*** Opening Material supplied ***

-- ==== Sys2Proof/Machine/NumReal.lean ====
section
/-! DEFINITION. NUM_real, the reference instance of NUM (R8): F is the real numbers and every field its reference
meaning (R7). `step` never computes with it (real numbers are no plain data); it is what the statements about exact
values are read at, over the same stage functions that FRAME and START run (log entry 2). Its divisions by zero and
logarithms outside their domain are Lean's, and no statement reaches them (log entry 4). -/

namespace Sys2Proof.Machine

/-- The word NUM_real's `toBits` gives a number that rounds beyond the largest finite word: a free value (log entry 5). -/
opaque realToBitsOverflow : ℝ → Word32

/-- Which zero word NUM_real's `toBits` gives a number that is not zero and rounds to zero, true for 0x80000000: a free
value (log entry 16, DESIGN CHOICE). -/
opaque realUnderflowSign : ℝ → Bool

/-- A non-negative real rounded to the nearest natural number, ties to even. -/
noncomputable def roundHalfEvenReal (y : ℝ) : Nat :=
  if y - ⌊y⌋₊ < 1 / 2 then ⌊y⌋₊
  else if 1 / 2 < y - ⌊y⌋₊ then ⌊y⌋₊ + 1
  else if ⌊y⌋₊ % 2 = 0 then ⌊y⌋₊ else ⌊y⌋₊ + 1

/-- The binary32 word nearest a real, ties to even (R7, R10). DESIGN CHOICE: a number beyond the largest finite word, and
the zero word of a number that rounds to zero, are free values (log entries 5 and 16). -/
noncomputable def realToBits (x : ℝ) : Word32 :=
  if x = 0 then 0
  else
    let e := max (Int.log 2 |x|) (-126)
    let m := (e + 126).toNat * 2 ^ 23 + roundHalfEvenReal (|x| * (2 : ℝ) ^ (23 - e))
    if 0x7F800000 ≤ m then realToBitsOverflow x
    else if m = 0 then if realUnderflowSign x then negativeZero else 0
    else BitVec.ofNat 32 (if x < 0 then 0x80000000 + m else m)

/-- NUM_real (R8). -/
noncomputable def realNumerics : Numerics ℝ where
  ofFiniteBits w := (binary32Value w : ℝ)
  toBits := realToBits
  ofNat n := (n : ℝ)
  lit q := (q : ℝ)
  pi := Real.pi
  add a b := a + b
  sub a b := a - b
  mul a b := a * b
  div a b := a / b
  cos := Real.cos
  exp := Real.exp
  ln := Real.log
  log10 := Real.logb 10
  cabs re im := Real.sqrt (re ^ 2 + im ^ 2)
  dft n xs k :=
    ((xs.zipIdx.map fun p => p.1 * Real.cos (2 * Real.pi * k * p.2 / n)).sum,
     -(xs.zipIdx.map fun p => p.1 * Real.sin (2 * Real.pi * k * p.2 / n)).sum)
  floor x := ⌊x⌋
  ceil x := ⌈x⌉
  lt a b := decide (a < b)
  le a b := decide (a ≤ b)
  isFinite _ := true

end Sys2Proof.Machine
end

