-- ==== Sys2Proof/Tests/Slice0.lean ====
section
/-! SUPPORT. Tests of the model against the spec's own words and vectors, and for every statement with hypotheses a
concrete state that meets them. The source of an expected value is named beside it. -/

namespace Sys2Proof.Tests

open Sys2Proof.Machine

set_option Elab.async false

/-! ## Well-formedness: one ill-formed term for each check (R73, R75) -/

theorem test_illformed_nop_idx : (Instr.nop 1 0).wellFormed = false := by decide
theorem test_illformed_nop_data : (Instr.nop 0 1).wellFormed = false := by decide
theorem test_illformed_reset_idx : (Instr.reset 1 0).wellFormed = false := by decide
theorem test_illformed_reset_data : (Instr.reset 0 1).wellFormed = false := by decide
theorem test_illformed_rdreg_data : (Instr.rdreg 0 1).wellFormed = false := by decide
theorem test_illformed_start_idx : (Instr.start 1 0).wellFormed = false := by decide
theorem test_illformed_start_data : (Instr.start 0 1).wellFormed = false := by decide
theorem test_illformed_pause_idx : (Instr.pause 1 0).wellFormed = false := by decide
theorem test_illformed_pause_data : (Instr.pause 0 1).wellFormed = false := by decide
theorem test_illformed_resume_idx : (Instr.resume 1 0).wellFormed = false := by decide
theorem test_illformed_resume_data : (Instr.resume 0 1).wellFormed = false := by decide
theorem test_illformed_quit_idx : (Instr.quit 1 0).wellFormed = false := by decide
theorem test_illformed_quit_data : (Instr.quit 0 1).wellFormed = false := by decide
theorem test_illformed_push_idx : (Instr.push 1 0).wellFormed = false := by decide
theorem test_illformed_frame_idx : (Instr.frame 1 0).wellFormed = false := by decide
theorem test_illformed_frame_data : (Instr.frame 0 1).wellFormed = false := by decide
theorem test_illformed_rdsm_data : (Instr.rdsm 0 1).wellFormed = false := by decide
theorem test_illformed_rddb_data : (Instr.rddb 0 1).wellFormed = false := by decide
theorem test_illformed_rdmag_data : (Instr.rdmag 0 1).wellFormed = false := by decide
theorem test_illformed_rdblo_data : (Instr.rdblo 0 1).wellFormed = false := by decide
theorem test_illformed_rdbhi_data : (Instr.rdbhi 0 1).wellFormed = false := by decide
theorem test_illformed_rdflo_data : (Instr.rdflo 0 1).wellFormed = false := by decide
theorem test_illformed_rdfhi_data : (Instr.rdfhi 0 1).wellFormed = false := by decide
theorem test_wellformed_wrcfg : (Instr.wrcfg 0xFFFFFF 0xFFFFFFFF).wellFormed = true := by decide

/-! ## Decoding: one word of the spec for every command (R80, spec/95_test_vectors.md P1 to P4) -/

theorem test_decode_nop : decode 0x0000000000000000#64 = .ok (.nop 0 0) := by decide
theorem test_decode_reset : decode 0x0100000000000000#64 = .ok (.reset 0 0) := by decide
theorem test_decode_wrcfg : decode 0x020000020000AC44#64 = .ok (.wrcfg 2 44100) := by decide
theorem test_decode_rdreg : decode 0x0300001200000000#64 = .ok (.rdreg 0x12 0) := by decide
theorem test_decode_start : decode 0x0400000000000000#64 = .ok (.start 0 0) := by decide
theorem test_decode_pause : decode 0x0500000000000000#64 = .ok (.pause 0 0) := by decide
theorem test_decode_resume : decode 0x0600000000000000#64 = .ok (.resume 0 0) := by decide
theorem test_decode_quit : decode 0x0700000000000000#64 = .ok (.quit 0 0) := by decide
theorem test_decode_push : decode 0x10000000BF000000#64 = .ok (.push 0 0xBF000000) := by decide
theorem test_decode_frame : decode 0x1100000000000000#64 = .ok (.frame 0 0) := by decide
theorem test_decode_rdsm : decode 0x2000001100000000#64 = .ok (.rdsm 17 0) := by decide
theorem test_decode_rddb : decode 0x2100001F00000000#64 = .ok (.rddb 31 0) := by decide
theorem test_decode_rdmag : decode 0x2200005D00000000#64 = .ok (.rdmag 93 0) := by decide
theorem test_decode_rdblo : decode 0x2300001F00000000#64 = .ok (.rdblo 31 0) := by decide
theorem test_decode_rdbhi : decode 0x2400000300000000#64 = .ok (.rdbhi 3 0) := by decide
theorem test_decode_rdflo : decode 0x2500001100000000#64 = .ok (.rdflo 17 0) := by decide
theorem test_decode_rdfhi : decode 0x2600001F00000000#64 = .ok (.rdfhi 31 0) := by decide

theorem test_decode_unused_fields : decode 0x1000000100000000#64 = .ok (.push 1 0) := by decide
theorem test_decode_reserved : decode 0xFF00000000000000#64 = .error (.reservedOpcode 0xFF) := by decide
theorem test_decode_bytes_little_endian :
    decodeBytes [0x44, 0xAC, 0, 0, 2, 0, 0, 2, 7] = .ok (.wrcfg 2 44100, [7]) := by decide
theorem test_decode_bytes_short : decodeBytes [1, 2, 3, 4, 5, 6, 7] = .error .truncated := by decide
theorem test_decode_table_word : decodeTableWord 64 0x2200005D00000000 = some (.rdmag 93 0) := by decide
theorem test_decode_table_word_reserved : decodeTableWord 64 0x0800000000000000 = none := by decide

/-! ## Numbers (R10, spec/95_test_vectors.md section 0) -/

theorem test_word_minus_hundred : nearestWord? (-100) = some 0xC2C80000 := by decide +kernel
theorem test_word_four_fifths : nearestWord? (4 / 5) = some 0x3F4CCCCD := by decide +kernel
theorem test_word_least_subnormal : nearestWord? (binary32Value 0x80000001) = some 0x80000001 := by decide +kernel
theorem test_value_four_fifths_word :
    binary32Value 0x3F4CCCCD = 800000011920928955078125 / 10 ^ 24 := by decide +kernel
theorem test_nan_has_no_number : ofBits? (computedNumerics none) 0x7FC00000 = none := by decide
theorem test_negative_zero_is_zero : ofBits? (computedNumerics none) 0x80000000 = some 0 := by decide +kernel

/-! ## Stages (V5, V6, V9, V13, V15, V19) -/

theorem test_downmix_stereo :
    downmix (computedNumerics none) 2 4 [1, 0, 1, 0, -1, -1, -1, -1] = [1 / 2, 1 / 2, -1, -1] := by decide +kernel
theorem test_hann_four : hann (computedNumerics none) 4 [1, 1, 1, 1] = [0, 3 / 4, 3 / 4, 0] := by decide +kernel
theorem test_spectrum_impulse :
    magnitudeSpectrum (computedNumerics none) 4 [0, 1, 0, 0] = [3 / 16, 3 / 16, 3 / 16, 3 / 16] := by decide +kernel
theorem test_band_table :
    (bandLows (computedNumerics none) 20 500 2).map (lowBinOf (computedNumerics none) 1000 4) = [0, 0] ∧
    (bandHighs (computedNumerics none) 20 500 2).map (highBinOf (computedNumerics none) 1000 4) = [1, 2] := by
  decide +kernel
theorem test_band_empty : bandAverage (computedNumerics none) [1, 2, 3] 2 2 = 0 := by decide +kernel
theorem test_decibels_of_zero : decibels (computedNumerics none) 0 = -200 := by decide +kernel
theorem test_smooth_step : smooth (computedNumerics none) (4 / 5) (-120) (-200) = -136 := by decide +kernel

/-! ## Small states -/

/-- The state after the step of one outcome; the reset state for a stop, which no step is. -/
def after : Host.Outcome State Fault Refusal → State
  | .next s => s
  | _ => State.reset

/-- The state after one command word. -/
def afterWord (s : State) (cw : Word64) : State := after (step (sendFirst (.command cw) s))

/-- The last response of a state. -/
def lastResponse (s : State) : Option Word64 := s.responsePort.getLast?

theorem exec_after (i : Instr) (s : State) : exec i s = .next (after (exec i s)) := by cases i <;> rfl

theorem step_after (s : State) : step s = .next (after (step s)) := by
  unfold step
  split
  · rfl
  · rfl
  · split
    · exact exec_after _ _
    · rfl

/-- IDLE, with the configuration of P1 but FFT_SIZE 2 and one band. -/
def idleState : State :=
  { State.reset with
    cfg := { Cfg.reset (computedNumerics none) with
      fftSize := 2, numBands := 1, sampleRate := 1000, channels := 1, alpha := 1 / 2 } }

/-- RUNNING, just after START. -/
def runState : State := started idleState

/-- RUNNING with a full window. -/
def fullState : State := { runState with win := [1, 1], pushCnt := 2 }

/-- RUNNING with a produced frame. -/
def frameState : State := storeFrame (analyse fullState) fullState

/-- Stereo: FFT_SIZE 4, CHANNELS 2, the full window of V4 and P2. -/
def stereoState : State :=
  { runState with
    cfg := { runState.cfg with fftSize := 4, channels := 2 }
    win := [1, 0, 1, 0, 1, 0, 1, 0] }

def pausedState : State := setMode .paused fullState
def stoppedState : State := setMode .stopped frameState

/-- FAULT, as P4 step 31 leaves it. -/
def faultState : State := takeFault 0x1000000100000000#64 ErrCode.fBadField runState

/-- RUNNING with a full window under a NUM in which −200 is not finite. -/
def narrowState : State := { fullState with params := { fullState.params with numerics := .computed (some 100) } }

/-! ## Commands (each expected response from the vector named) -/

-- V25, V30
theorem test_nop : lastResponse (afterWord stoppedState 0) = some 0 := by decide +kernel
theorem test_nop_in_fault : lastResponse (afterWord faultState 0) = some 0x8100000000000011 := by decide +kernel
-- V30, P4 step 41
theorem test_reset_leaves_fault :
    afterWord faultState 0x0100000000000000#64 =
      { State.reset with responsePort := [0x8000001000000011, 0x0000000100000000] } := by decide +kernel
theorem test_reset_with_data_in_fault :
    lastResponse (afterWord faultState 0x0100000000000001#64) = some 0x8100000100000011 := by decide +kernel
-- P1 step 3, V27
theorem test_wrcfg_sample_rate : (afterWord State.reset 0x02000002000003E8#64).cfg.sampleRate = 1000 := by
  decide +kernel
theorem test_wrcfg_nan : lastResponse (afterWord State.reset 0x020000047FC00000#64) = some 0x0600000200000000 := by
  decide +kernel
-- R151, V26
theorem test_rdreg_alpha : lastResponse (afterWord State.reset 0x0300000500000000#64) = some 0x000000033F4CCCCD := by
  decide +kernel
theorem test_rdreg_reserved : lastResponse (afterWord faultState 0x0300001800000000#64) = some 0x0400000300000000 := by
  decide +kernel
-- V23, P4 step 38
theorem test_start_refused : lastResponse (afterWord State.reset 0x0400000000000000#64) = some 0x0700000400000003 := by
  decide +kernel
theorem test_start : (afterWord idleState 0x0400000000000000#64).sm = [-100] ∧
    (afterWord idleState 0x0400000000000000#64).bfHi = [500] := by decide +kernel
theorem test_reserved_opcode : lastResponse (afterWord idleState 0x0800000000000000#64) = some 0x8000000800000010 := by
  decide +kernel
-- V23
theorem test_pause : lastResponse (afterWord runState 0x0500000000000000#64) = some 0x0000000500000002 := by
  decide +kernel
theorem test_resume : lastResponse (afterWord pausedState 0x0600000000000000#64) = some 0x0000000600000001 := by
  decide +kernel
theorem test_resume_running : lastResponse (afterWord runState 0x0600000000000000#64) = some 0x0300000600000001 := by
  decide +kernel
theorem test_quit : lastResponse (afterWord pausedState 0x0700000000000000#64) = some 0x0000000700000003 := by
  decide +kernel
theorem test_quit_stopped : lastResponse (afterWord stoppedState 0x0700000000000000#64) = some 0x0300000700000003 := by
  decide +kernel
-- P2 step 30, V29
theorem test_push_evicts_group : (afterWord stereoState 0x10000000BF800000#64).win = [1, 0, 1, 0, 1, 0, -1] := by
  decide +kernel
theorem test_push_nan : lastResponse (afterWord runState 0x100000007FC00000#64) = some 0x8000001000000012 := by
  decide +kernel
-- P1 steps 10 and 12, R224
theorem test_frame_not_ready : lastResponse (afterWord runState 0x1100000000000000#64) = some 0x0100001100000000 := by
  decide +kernel
theorem test_frame_smooths : (afterWord fullState 0x1100000000000000#64).sm = [-150] ∧
    (afterWord frameState 0x1100000000000000#64).sm = [-175] := by decide +kernel
-- V28, R152 to R158
theorem test_rdsm : lastResponse (afterWord runState 0x2000000000000000#64) = some 0x00000020C2C80000 := by
  decide +kernel
theorem test_rdsm_idle : lastResponse (afterWord State.reset 0x2000000000000000#64) = some 0x0300002000000000 := by
  decide +kernel
theorem test_rddb_not_valid : lastResponse (afterWord runState 0x2100000000000000#64) = some 0x0500002100000000 := by
  decide +kernel
theorem test_rddb_index_first : lastResponse (afterWord runState 0x2100006300000000#64) = some 0x0400002100000000 := by
  decide +kernel
theorem test_rdmag : lastResponse (afterWord frameState 0x2200000100000000#64) = some 0x0000002200000000 := by
  decide +kernel
theorem test_rdblo : lastResponse (afterWord runState 0x2300000000000000#64) = some 0x0000002300000000 := by
  decide +kernel
theorem test_rdbhi : lastResponse (afterWord runState 0x2400000000000000#64) = some 0x0000002400000001 := by
  decide +kernel
theorem test_rdflo : lastResponse (afterWord runState 0x2500000000000000#64) = some 0x0000002541A00000 := by
  decide +kernel
theorem test_rdfhi : lastResponse (afterWord stoppedState 0x2600000000000000#64) = some 0x0000002643FA0000 := by
  decide +kernel
theorem test_hardware_reset : after (step (sendFirst .hardwareReset fullState)) = State.reset := by decide +kernel
theorem test_fetch_word : step (State.reset.withFetchWord 64 0x0300001000000000) =
    .next { State.reset with responsePort := [0x0000000300000000] } := by rfl

/-! ## The textual form (R78, R79) and the host (R171) -/

theorem test_assemble_wrcfg : assembleLine "WRCFG ALPHA, 0.5   # half".toList = some [0x020000053F000000] := by
  decide +kernel
theorem test_assemble_program : assemble "RDBAND 3\n\n.word 0x0800000000000000".toList =
    some [0x2500000300000000, 0x2600000300000000, 0x2000000300000000, 0x0800000000000000] := by decide +kernel
/-- A host of the default hop for the configuration of `idleState`, one time index (R172). -/
def testHost (samples : List Word32) : HostParams :=
  HostParams.defaults State.reset.num idleState.cfg 10 samples
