-- ==== Sys2Proof/Machine/Reset.lean ====
section
/-! DEFINITION. RESET (70_reset_and_hazards.md section 1). -/

namespace Sys2Proof.Machine

/-- RESET (R150): accepted in every state, P_HALT included; now0 is the value on NOW. A state with MEAS in 2001..2047
is ill-formed and has no step (R11, log 10). -/
def execReset (s : State) : Out :=
  if s.illFormed then .refused .illFormedMeas
  else if timeFits s.cfg s.ports.now then .next (s.initialise s.ports.now)
  else .refused .timeWrap

end Sys2Proof.Machine
end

*** Closing Material supplied ***

● Exercise
Return, word for word, every line from the top of the entries down to the line that holds "lt a b := decide (a < b)", both included.

● Response area
-- ==== Sys2Proof/Machine/NumReal.lean ====
section
/-! DEFINITION. NUM_real, the reference instance of NUM (R8): F is the real numbers and every field its reference
meaning (R7). `step` never computes with it (real numbers are no plain data); it is what the statements about exact
values are read at, over the same stage functions that FRAME and START run (log entry 2). Its divisions by zero and
logarithms outside their domain are Lean's, and no statement reaches them (log entry 4). -/

namespace Sys2Proof.Machine

/-- The word NUM_real's `toBits` gives a number that rounds beyond the largest finite word: a free value (log entry 5). -/
opaque realToBitsOverflow : ℝ → Word32

/-- Which zero word NUM_real's `toBits` gives a number that is not zero and rounds to zero, true for 0x80000000: a free
value (log entry 16, DESIGN CHOICE). -/
opaque realUnderflowSign : ℝ → Bool

/-- A non-negative real rounded to the nearest natural number, ties to even. -/
noncomputable def roundHalfEvenReal (y : ℝ) : Nat :=
  if y - ⌊y⌋₊ < 1 / 2 then ⌊y⌋₊
  else if 1 / 2 < y - ⌊y⌋₊ then ⌊y⌋₊ + 1
  else if ⌊y⌋₊ % 2 = 0 then ⌊y⌋₊ else ⌊y⌋₊ + 1

/-- The binary32 word nearest a real, ties to even (R7, R10). DESIGN CHOICE: a number beyond the largest finite word, and
the zero word of a number that rounds to zero, are free values (log entries 5 and 16). -/
noncomputable def realToBits (x : ℝ) : Word32 :=
  if x = 0 then 0
  else
    let e := max (Int.log 2 |x|) (-126)
    let m := (e + 126).toNat * 2 ^ 23 + roundHalfEvenReal (|x| * (2 : ℝ) ^ (23 - e))
    if 0x7F800000 ≤ m then realToBitsOverflow x
    else if m = 0 then if realUnderflowSign x then negativeZero else 0
    else BitVec.ofNat 32 (if x < 0 then 0x80000000 + m else m)

/-- NUM_real (R8). -/
noncomputable def realNumerics : Numerics ℝ where
  ofFiniteBits w := (binary32Value w : ℝ)
  toBits := realToBits
  ofNat n := (n : ℝ)
  lit q := (q : ℝ)
  pi := Real.pi
  add a b := a + b
  sub a b := a - b
  mul a b := a * b
  div a b := a / b
  cos := Real.cos
  exp := Real.exp
  ln := Real.log
  log10 := Real.logb 10
  cabs re im := Real.sqrt (re ^ 2 + im ^ 2)
  dft n xs k :=
    ((xs.zipIdx.map fun p => p.1 * Real.cos (2 * Real.pi * k * p.2 / n)).sum,
     -(xs.zipIdx.map fun p => p.1 * Real.sin (2 * Real.pi * k * p.2 / n)).sum)
  floor x := ⌊x⌋
  ceil x := ⌈x⌉
  lt a b := decide (a < b)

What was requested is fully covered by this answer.